Lawrence school board candidates discuss ways to address district inequities during NAACP forum
photo by: Forum screenshot/Lawrence Kansas NAACP
Candidates for the Lawrence school board on Thursday pitched several ideas for improving equity in the school district, including following the district’s strategic plan, reconsidering funding choices and hiring more diverse faculty and staff.
Nine of the 12 candidates running for the three open seats on the school board participated in a virtual candidate forum held by the Lawrence branch of the NAACP on Thursday. They discussed racial, economic and other equity issues that they saw in the district and how they would like the school board to address them.
Kelly Jones and G.R. Gordon-Ross, who are both incumbents running for reelection, said they thought the district’s current leadership and its planning were already focused on making the district more equitable.
Jones said she thought the board members often needed to “get out of the way of the experts,” including Superintendent Anthony Lewis and Cynthia Johnson, who recently became the district’s executive director of inclusion, engagement and belonging. But Jones also pointed to the equity policy that the current board approved. She said it involved looking for clear accountability metrics to make sure the district makes progress on equity.
“I’m proud of that policy and I believe in it,” she said. “If the board practices it with fidelity, we will see the kind of outcomes we want to see for students.”
Gordon-Ross, meanwhile, highlighted the district’s strategic plan. He said the plan, which was installed in 2019, includes action plans that are currently in progress to address academic achievement gaps and other inequities. He said he also wants to continue working to reduce class sizes through his role on the district boundary committee.
One of the newcomers in the race, Nate Morsches, also advocated for sticking to the current strategic plan. He also said that the district should look at how it teaches history and ensure that nothing in its classes is sugarcoated.
Kay Emerson said a major part of solving equity issues would be finding local partnerships to expand the district’s resources. She said the district needed to be proactive on that front.
“My goal as a school board member is to … find solutions by accessing what already exists in our great city through building out partnerships not yet explored,” she said.

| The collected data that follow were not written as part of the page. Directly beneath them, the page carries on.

-- ==== Sys2Proof/Tests/Slice0.lean ====
section
/-! SUPPORT. Checks of the model's own: ill-formed terms refused, words of every constructor decoded, one step on the vectors
of 95_test_vectors.md (its row names stand in the comments), and for each statement values that meet its hypotheses. -/

namespace Sys2Proof.Tests

open Sys2Proof.Machine

set_option Elab.async false -- one declaration after another: the sandbox limits threads

/-! ## Helpers -/

/-- The state of a vector: the pc, the word there, the registers that are not 0, and bytes in memory. -/
def vector (pc w : Word) (regs : List (RegIdx × Word) := []) (bytes : Nat × List Byte := (0x80000100, [])) : State :=
  let s := regs.foldl (fun s r => s.writeReg r.1 r.2) (State.reset.setPc pc)
  s.setMem ((s.mem.writeAll bytes.1 bytes.2).writeAll pc.toNat (leBytes 4 w))

/-- The memory of rows L-1 to L-11 and L-15 to L-18. -/
def loadBytes : Nat × List Byte := (0x80000100, [0x44, 0x33, 0x22, 0x11, 0x80, 0xFE, 0xFF, 0x7F])

/-- The step of `s` completes in exactly `t`. -/
def gives (s t : State) : Bool := match step s with | .next u => u == t | _ => false

/-- The step of `s` writes one register and the pc. -/
def setsReg (s : State) (rd : RegIdx) (v pc : Word) : Bool := gives s { s with regs := s.regs.set rd.toNat v rd.isLt, pc := pc }

/-- The step of `s` writes the pc only. -/
def setsPc (s : State) (pc : Word) : Bool := gives s { s with pc := pc }

/-- The step of `s` stores bytes and advances the pc. -/
def setsMem (s : State) (a : Nat) (bytes : List Byte) : Bool :=
  gives s { s with mem := s.mem.writeAll a bytes, pc := s.pc + 4#32 }

/-- The step of `s` emits one event and advances the pc. -/
def emits (s : State) (r : Word) : Bool := gives s { s with reports := [r], pc := s.pc + 4#32 }

/-- The step of `s` stops. -/
def stops (s : State) : Bool := gives s { s with signal := .stop } && (hostStep s).2 == .stop

/-- The step of `s` raises `f`, and leaves `s` with the latch set. -/
def faults (s : State) (f : Fault) : Bool := hostStep s == ({ s with status := .faulted f }, .fault f)

/-- `s` is Ready and fetches `w`: the hypotheses of the statements about fetched words. -/
abbrev Runs (s : State) (w : Word) : Prop := s.status = .ready ∧ fetch Config.reference s = .ok w

/-- The step of `s` answers a next state. -/
def completes (s : State) : Bool := match step s with | .next _ => true | _ => false

/-! ## WellFormed: an ill-formed term for each check -/

theorem test_wf_odd_offsets : [Instr.jal 1#5 9#21, .beq 1#5 2#5 9#13, .bne 1#5 2#5 9#13, .blt 1#5 2#5 9#13,
    .bge 1#5 2#5 9#13, .bltu 1#5 2#5 9#13, .bgeu 1#5 2#5 9#13, .branchInvalid010 1#5 2#5 9#13,
    .branchInvalid011 1#5 2#5 9#13].all (fun i => !i.wf Config.reference) = true := by decide
theorem test_wf_even_offsets : [Instr.jal 1#5 8#21, .beq 1#5 2#5 8#13, .branchInvalid011 1#5 2#5 8#13].all
    (fun i => i.wf Config.reference) = true := by decide
theorem test_wf_alternate_form : [Instr.add 3#5 1#5 2#5 0b0100000#7, .srl 3#5 1#5 2#5 0b0100000#7,
    .srli 3#5 1#5 4#5 0b0100000#7].all (fun i => !i.wf Config.reference) = true := by decide
theorem test_wf_normal_form : [Instr.add 3#5 1#5 2#5 0b0000001#7, .srl 3#5 1#5 2#5 0b1111111#7,
    .slli 3#5 1#5 4#5 0b0100000#7].all (fun i => i.wf Config.reference) = true := by decide
theorem test_wf_system : [Instr.systemNop 0#5 0#5 0x302#12 0b000#3, .systemNop 0#5 0#5 0xC00#12 0b001#3].all
    (fun i => !i.wf Config.reference) = true := by decide
theorem test_wf_ecall_exact :
    Instr.wf { Config.reference with ecallMatch := .exact } (.ecall 0#5 0#5 1#12) = false ∧
      Instr.wf { Config.reference with ecallMatch := .exact } (.ecall 0#5 0#5 0#12) = true ∧
      Instr.wf { Config.reference with sentinelFunct3 := 0#3 } (.ecall 0#5 0#5 0xC00#12) = false := by decide
theorem test_wf_decode_failure : Instr.wf Config.reference (.decodeFailure 0x00000013#32) = false ∧
    Instr.wf Config.reference (.decodeFailure 0x0000000B#32) = true := by decide
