-- ==== Sys2Proof/Config.lean ====
section
/-! DEFINITION. What is fixed for one device and what the spec leaves free (00_scope.md rule R6). The free values
have no body: nothing can be proved of them, so every theorem holds whatever they are. -/

namespace Sys2Proof.Config

/-- The number of ticks of a profile (00_scope.md rule R6). -/
def maxTicks : Nat := 64

/-- The number of profiles (00_scope.md rule R6). -/
def numProfiles : Nat := 8

/-- The two build-time options of a device (00_scope.md rule R6): arguments of the step relation, which State
holds and no operation writes. -/
structure Params where
  /-- `HAS_BLINK`: the blink timer and the LightSleep state exist (00_scope.md rule R2). -/
  hasBlink : Bool
  /-- `DELAY_LED`: the indicator's level during the settling delay (00_scope.md rule R6). -/
  delayLed : Bool
  deriving DecidableEq, Repr, Inhabited

/-- The options of the device that State.reset describes. UNCONSTRAINED (notes/assumptions/1.md). -/
opaque params : Params

/-- `PROFILE`: the contents of the profile ROM, an arbitrary function of the profile number (20_memory.md rule
R53). UNCONSTRAINED (notes/assumptions/2.md). -/
opaque profile : ProfileIndex → ProfileWord

/-- `LED_PLAY`: the indicator as the n-th observation sees it while the spec leaves it unspecified (10_state.md
rule R20). UNCONSTRAINED (notes/assumptions/7.md). -/
opaque ledPlay : Nat → Bool

/-- `tick` as the n-th draw of a reset leaves it (10_state.md rule R28). UNCONSTRAINED (notes/assumptions/6.md). -/
opaque resetTick : Nat → TickCount

/-- `wake_if` as the n-th draw of a reset leaves it (10_state.md rule R28). UNCONSTRAINED (log 6). -/
opaque resetWakeIf : Nat → Bool

/-- `tick_if` as the n-th draw of a reset leaves it (10_state.md rule R28). UNCONSTRAINED (log 6). -/
opaque resetTickIf : Nat → Bool

/-- `blink_if` as the n-th draw of a reset leaves it (10_state.md rule R28). UNCONSTRAINED (log 6). -/
opaque resetBlinkIf : Nat → Bool

/-- `tick_run` as the n-th draw of a reset leaves it (10_state.md rule R28). UNCONSTRAINED (log 6). -/
opaque resetTickRun : Nat → Bool

/-- `blink_run` as the n-th draw of a reset leaves it (10_state.md rule R28). UNCONSTRAINED (log 6). -/
opaque resetBlinkRun : Nat → Bool

end Sys2Proof.Config
end

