-- ==== Sys2Proof/Machine/Lookup.lean ====
section
/-! DEFINITION. The ROM lookup PBIT (42_profile_lookup.md rules R120 to R122). -/

namespace Sys2Proof.Machine

/-- The transition's ROM access at `{p, t}`: the ROM port shows the address and the bit; no variable of the spec is written
(42_profile_lookup.md rule R120; notes/assumptions/9.md). -/
def State.performLookup (s : State) (p : ProfileIndex) (t : TickIndex) : State :=
  s.setLookup (romAddress p t) (romRead s.mem p t)

/-- PBIT: read one profile bit (42_profile_lookup.md rule R120). -/
def execPbit (p : ProfileIndex) (t : TickIndex) (s : State) : Host.Outcome State Fault Refusal :=
  .next (s.performLookup p t)

end Sys2Proof.Machine
end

Andrew Nussbaum, who is a former special education teacher for the district, said inequity should more accurately be called “injustice.” He claimed that the district was historically and currently complicit in perpetuating inequity, and he called for the district to acknowledge that. He also advocated for increasing wages for staff and redistributing more resources from administration to classrooms.
Elizabeth Stephens said the district needed to focus on recruiting and retaining a diverse faculty and staff. She said hiring more people of color could help students of color do better in school.
“Kids do wonderfully when they see people like themselves in positions of authority,” she said.
Melissa Clissold said she thought the district should reconsider how it uses Title I funding from the federal government, which is meant to support students from low-income households. She said the district only used those funds for elementary schools, but it should be distributing them to middle schools as well.
Douglas Redding said he thought economic inequities in the district had historically been rooted in real estate. He said he thought students on the west side of town had received more benefits than students in other areas, and that part of the reason he was running for school board was to be a voice for the central and eastern parts of Lawrence. He also said the district needed to consider more ways to lower class sizes, suggesting classes as small as seven students per teacher.
Myranda Zarlengo said her understanding of equity issues was based on her own experience as a single mother to a second grader in the district. She said she realized that other people had different perspectives, and that she would value hearing others’ viewpoints.
“Moving forward, I want to ask the questions and get real actions in place,” she said.
One of the candidates — Travis Tozer, who identified himself a white man from western Lawrence — ceded his speaking time to the other candidates, saying he wanted to do more listening before speaking on the topic of equity himself. Two other candidates, Markus Logan and Leticia Gradington, did not appear at the forum.
Because of the number of candidates, a primary election is required. The primary will be Aug. 3, and the general election will be Nov. 2.